Кристалина поперхнулась водой и быстро взглянула на Онагоста. Тот тоже сидел в недоумении. Переглянулся с ней, коротко кивнул, что обсудит это с ней потом, и ей стало легче.
— Отец бы, наверное, гордился ими, – попытался исправить положение Житеслав.
Зоран сомнительно скривил губы.
— Вряд ли. Он ведь вообще их не любил и старался как можно скорее скинуть куда-нибудь. А что вы хотели, нежеланные детишки ведь. Мать только вашу жалко, такая баба была, румяная, искрящаяся жизнью. А он превратил её не пойми во что. Бледная как смерть. Правильно говорят, нет хуже хвори, чем больной на голову муж. – Поднял кружку вверх. – Ваше здоровье. – И осушил до дна.
Онагост снова встретился с ней взглядом, и под сведёнными рыжими бровями сверкали удивлённые глаза. Уж не пытался ли Зоран обелить себя перед ними, чтобы заполучить уважение?
Они сидели на лавке за столом. Другие чародеи ушли по своим делам, осталась только совсем молодая девочка с грустным лицом, которая и подливала Зорану брагу. Кристалину начинало откровенно потрясывать от количества выпитого им. Но Зоран будто нарочно не показывал, насколько пьян. Будто выливать в себя бочку пойла было обычном делом.
Зоран выдохнул и вытер губы ладонью.
— А что же, совсем-совсем ничегошеньки не помните о родителях?
Кристалина хмыкнула.
— Смеёшься? Мы прожили с ними едва ли пару месяцев, а должны кого-то помнить.

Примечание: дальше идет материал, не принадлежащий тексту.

/-! ## The plane and the footprint (R213, R214) -/

/-- East and north in mm of a position about an origin, both in 1e-7 degree (R213). -/
def planeOf (oLat oLon lat lon : Int) : Rat × Rat :=
  let k : Rat := Config.pi / 180 * 6378137 * 1000 / 10000000
  ((lon - oLon : Int) * k * Config.cosDeg ((oLat : Rat) / 10000000), (lat - oLat : Int) * k)

/-- ⌈√z⌉ for z ≥ 0. -/
def ceilSqrt (z : Rat) : Nat :=
  let r := isqrt z.floor.toNat
  if z ≤ ((r : Rat) * r) then r else r + 1

/-- ⌊x + √z⌋, or with `neg` ⌊x − √z⌋, for z ≥ 0. -/
def floorSqrt (x z : Rat) (neg : Bool) : Int :=
  let r : Rat := isqrt z.floor.toNat
  if neg then
    let f := (x - r).floor
    if z ≤ (x - f) * (x - f) then f else f - 1
  else
    let f := (x + r).floor + 1
    if (f : Rat) ≤ x ∨ (f - x) * (f - x) ≤ z then f else f - 1

/-- Column and row of the cells that the centres of a footprint's sub-rectangles lie in, for cells of `cell` mm. -/
def footprintCells (a b : Rat × Rat) (heading : Nat) (width : Nat) (cell : Rat) : List (Int × Int) :=
  let dx := b.1 - a.1
  let dy := b.2 - a.2
  let d2 := dx * dx + dy * dy
  let nA := max 1 (ceilSqrt (d2 / 62500))
  let nW := max 1 ((width + 249) / 250)
  let h : Rat := (heading : Rat) / 100
  (List.range nA).flatMap fun i =>
    let t : Rat := (2 * i + 1 : Nat) / (2 * nA : Nat)
    let x := (a.1 + dx * t) / cell
    let y := (a.2 + dy * t) / cell
    (List.range nW).map fun j =>
      let c : Rat := width * ((2 * j + 1 : Nat) / (2 * nW : Nat) - 1 / 2) / cell
      if d2 = 0 then ((x + c * Config.cosDeg h).floor, (y - c * Config.sinDeg h).floor)
      else (floorSqrt x (c * c * dy * dy / d2) (decide (c * dy < 0)), floorSqrt y (c * c * dx * dx / d2) (decide (0 < c * dx)))

/-! ## Cells and tiles (R214, R215) -/

/-- Tile and cell index of a column and row. -/
def tileOf (p : Int × Int) : Int × Int × Nat := (p.1 / 64, p.2 / 64, (p.2 % 64).toNat * 64 + (p.1 % 64).toNat)

/-- Add an amount to a cell. -/
def addCell (l : List (Nat × CellAcc)) (j : Nat) (f : CellAcc → CellAcc) : List (Nat × CellAcc) :=
  if l.any fun c => c.1 == j then l.map fun c => if c.1 = j then (j, f c.2) else c else l ++ [(j, f {})]

/-- Add an amount to the cell of a tile. -/
def addTile (l : List MapTile) (now : Nat) (p : Int × Int) (f : CellAcc → CellAcc) : List MapTile :=
  let (e, n, j) := tileOf p
  let put := fun (t : MapTile) => { t with cells := addCell t.cells j f, updated := now, dirty := true }
  if l.any fun t => t.e == e && t.n == n then l.map fun t => if t.e = e ∧ t.n = n then put t else t
  else l ++ [put { e := e, n := n }]

/-- Place a parcel on the map of the open field (R210, R213, R214). -/
def placeParcel (q : Parcel) (r : MassRep) (s : State) : State :=
  match s.yield.field with
  | none => s
  | some _ =>
    let s := if s.yield.originSet then s else
      s.updYield fun y => { y with originSet := true, originLat := q.startLat, originLon := q.startLon }
    let y := s.yield
    let width := (fieldOf (parcelFields s q) 8).toNat
    let cells := footprintCells (planeOf y.originLat y.originLon q.startLat q.startLon)
      (planeOf y.originLat y.originLon q.endLat q.endLon) q.heading width (s.nat 0x3E00 1 * 10 : Nat)
    let k : Rat := 1 / (cells.length : Nat)
    let area := if r.missing then 0 else q.area
    let moist := !r.assumed
    let add := fun (c : CellAcc) =>
      { c with area := c.area + area * k, wet := c.wet + r.wet * k, dry := c.dry + r.dry * k,
               moistSum := if moist then c.moistSum + r.moisture * r.wet * k else c.moistSum,
               moistMass := if moist then c.moistMass + r.wet * k else c.moistMass,
               flags := Nat.lor c.flags (b2n r.scaled + 2 * b2n (q.has pfSlug) + 4 * b2n (q.has pfUncertain) + 8 * b2n r.missing) }
    s.updYield fun y =>
      { y with tiles := cells.foldl (fun l c => addTile l (s.tm.now / 1000000000) c add) y.tiles,
               wet := y.wet + r.wet, dry := y.dry + r.dry, area := y.area + area,
               missing := if r.missing then inc32 y.missing else y.missing }

/-- Stored number of a quantity: its floor, held at the field's bound (log 29), and whether it was held. -/
def satCell (q : Rat) : Nat × Bool := (min q.floor.toNat 65535, decide (65535 < q.floor))

/-- The eight bytes of a cell (Table 09-2). -/
def cellBytes (c : CellAcc) : Bytes :=
  let a := satCell (c.area / 10000)
  let w := satCell (c.wet / 10)
  let d := satCell (c.dry / 10)
  let m := if c.moistMass = 0 then 255 else min (c.moistSum / c.moistMass / 20).floor.toNat 254
  let f := setBit c.flags 4 (a.2 || w.2 || d.2)
  leBytes 1 f ++ leBytes 1 m ++ leBytes 2 d.1 ++ leBytes 2 w.1 ++ leBytes 2 a.1

/-- A tile's record of 32,800 bytes (Table 09-1). -/
def tileRecord (s : State) (t : MapTile) : Bytes :=
  let body := leBytes 4 (t.updated % 2 ^ 32) ++ leBytes 4 t.gen ++ leBytes 2 s.yield.crop ++ leBytes 2 (s.nat 0x3E00 1) ++
    leInt 4 s.yield.originLon ++ leInt 4 s.yield.originLat ++ leInt 2 t.n ++ leInt 2 t.e ++ leBytes 4 (s.yield.field.getD 0) ++
    (List.range 4096).flatMap fun j => cellBytes (((t.cells.find? fun c => c.1 == j).map (·.2)).getD {})
  leBytes 4 (crc32 (nats body)) ++ body

/-! ## Messages and topics (R218–R221) -/

/-- Upper-case hexadecimal digits of an identifier. -/
def hex8 (n : Nat) : Bytes :=
  (List.range 8).map fun i => let d := n / 16 ^ (7 - i) % 16; byteOf (if d < 10 then 48 + d else 55 + d)

/-- Topics: 0 up/pose, 1 up/parcels, 2 up/tile, 3 up/state, 4 up/opt, 5 up/doc, 6 the cart's in/unload. -/
def topicSuffix (k : Nat) : String :=
  (["up/pose", "up/parcels", "up/tile", "up/state", "up/opt", "up/doc", "in/unload"]).getD k ""

/-- FleetId in force. -/
def fleetId (s : State) : Nat := (valNum (s.fleet.cfg.getD 2 (.int 0))).toNat

/-- A topic's string. -/
def topicName (s : State) (k : Nat) : Bytes :=
  valRaw (s.fleet.cfg.getD 3 (.bytes [])) ++ ascii "/" ++ hex8 (if k = 6 then s.nat 0x3C40 2 else fleetId s) ++ ascii "/" ++
    ascii (topicSuffix k)

/-- The header of Table 09-5. -/
def fleetHeader (type len seq stamp : Nat) : Bytes := leBytes 8 stamp ++ leBytes 4 seq ++ leBytes 2 len ++ leBytes 1 type ++ leBytes 1 1

/-- MSG_TYPE of a topic (R219). -/
def msgType (k : Nat) : Nat := ([1, 2, 3, 4, 4, 5, 6]).getD k 0

/-- Bytes of a queue. -/
def queueBytes (l : List FleetMsg) : Nat := (l.map fun m => m.data.length).sum

/-- QueueLimit in force, bytes. -/
def queueLimit (s : State) : Nat := (valNum (s.fleet.cfg.getD 5 (.int 256))).toNat * 1048576

/-- Take out the oldest parcel batches while the queue is above its limit (R221); with the number taken out. -/
def dropBatches (limit : Nat) : Nat → List FleetMsg → List FleetMsg × Nat
  | 0, l => (l, 0)
  | n + 1, l =>
    if queueBytes l ≤ limit then (l, 0)
    else if l.any fun m => m.topic == 1 then
      let r := dropBatches limit n (l.eraseP fun m => m.topic == 1)
      (r.1, r.2 + 1)
    else (l, 0)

Она оправила юбку и постучала ногтем по столу. С каждым мигом ей нравилось здесь сидеть всё меньше и меньше. С другой стороны, куда она сейчас пойдёт? К женщинам, прядущим как в последний раз, аж прялка дымится, или детям, который кидаются друг в друга камнями и колошматят палками. О, нет, лучше к мужчинам, который в прямом смысле были горячими. Смех, да и только. Чародейке воды здесь явно не место.
— А знаете, как ваш отец относился к чародеям? – заговорщически подмигнув, спросил Зоран.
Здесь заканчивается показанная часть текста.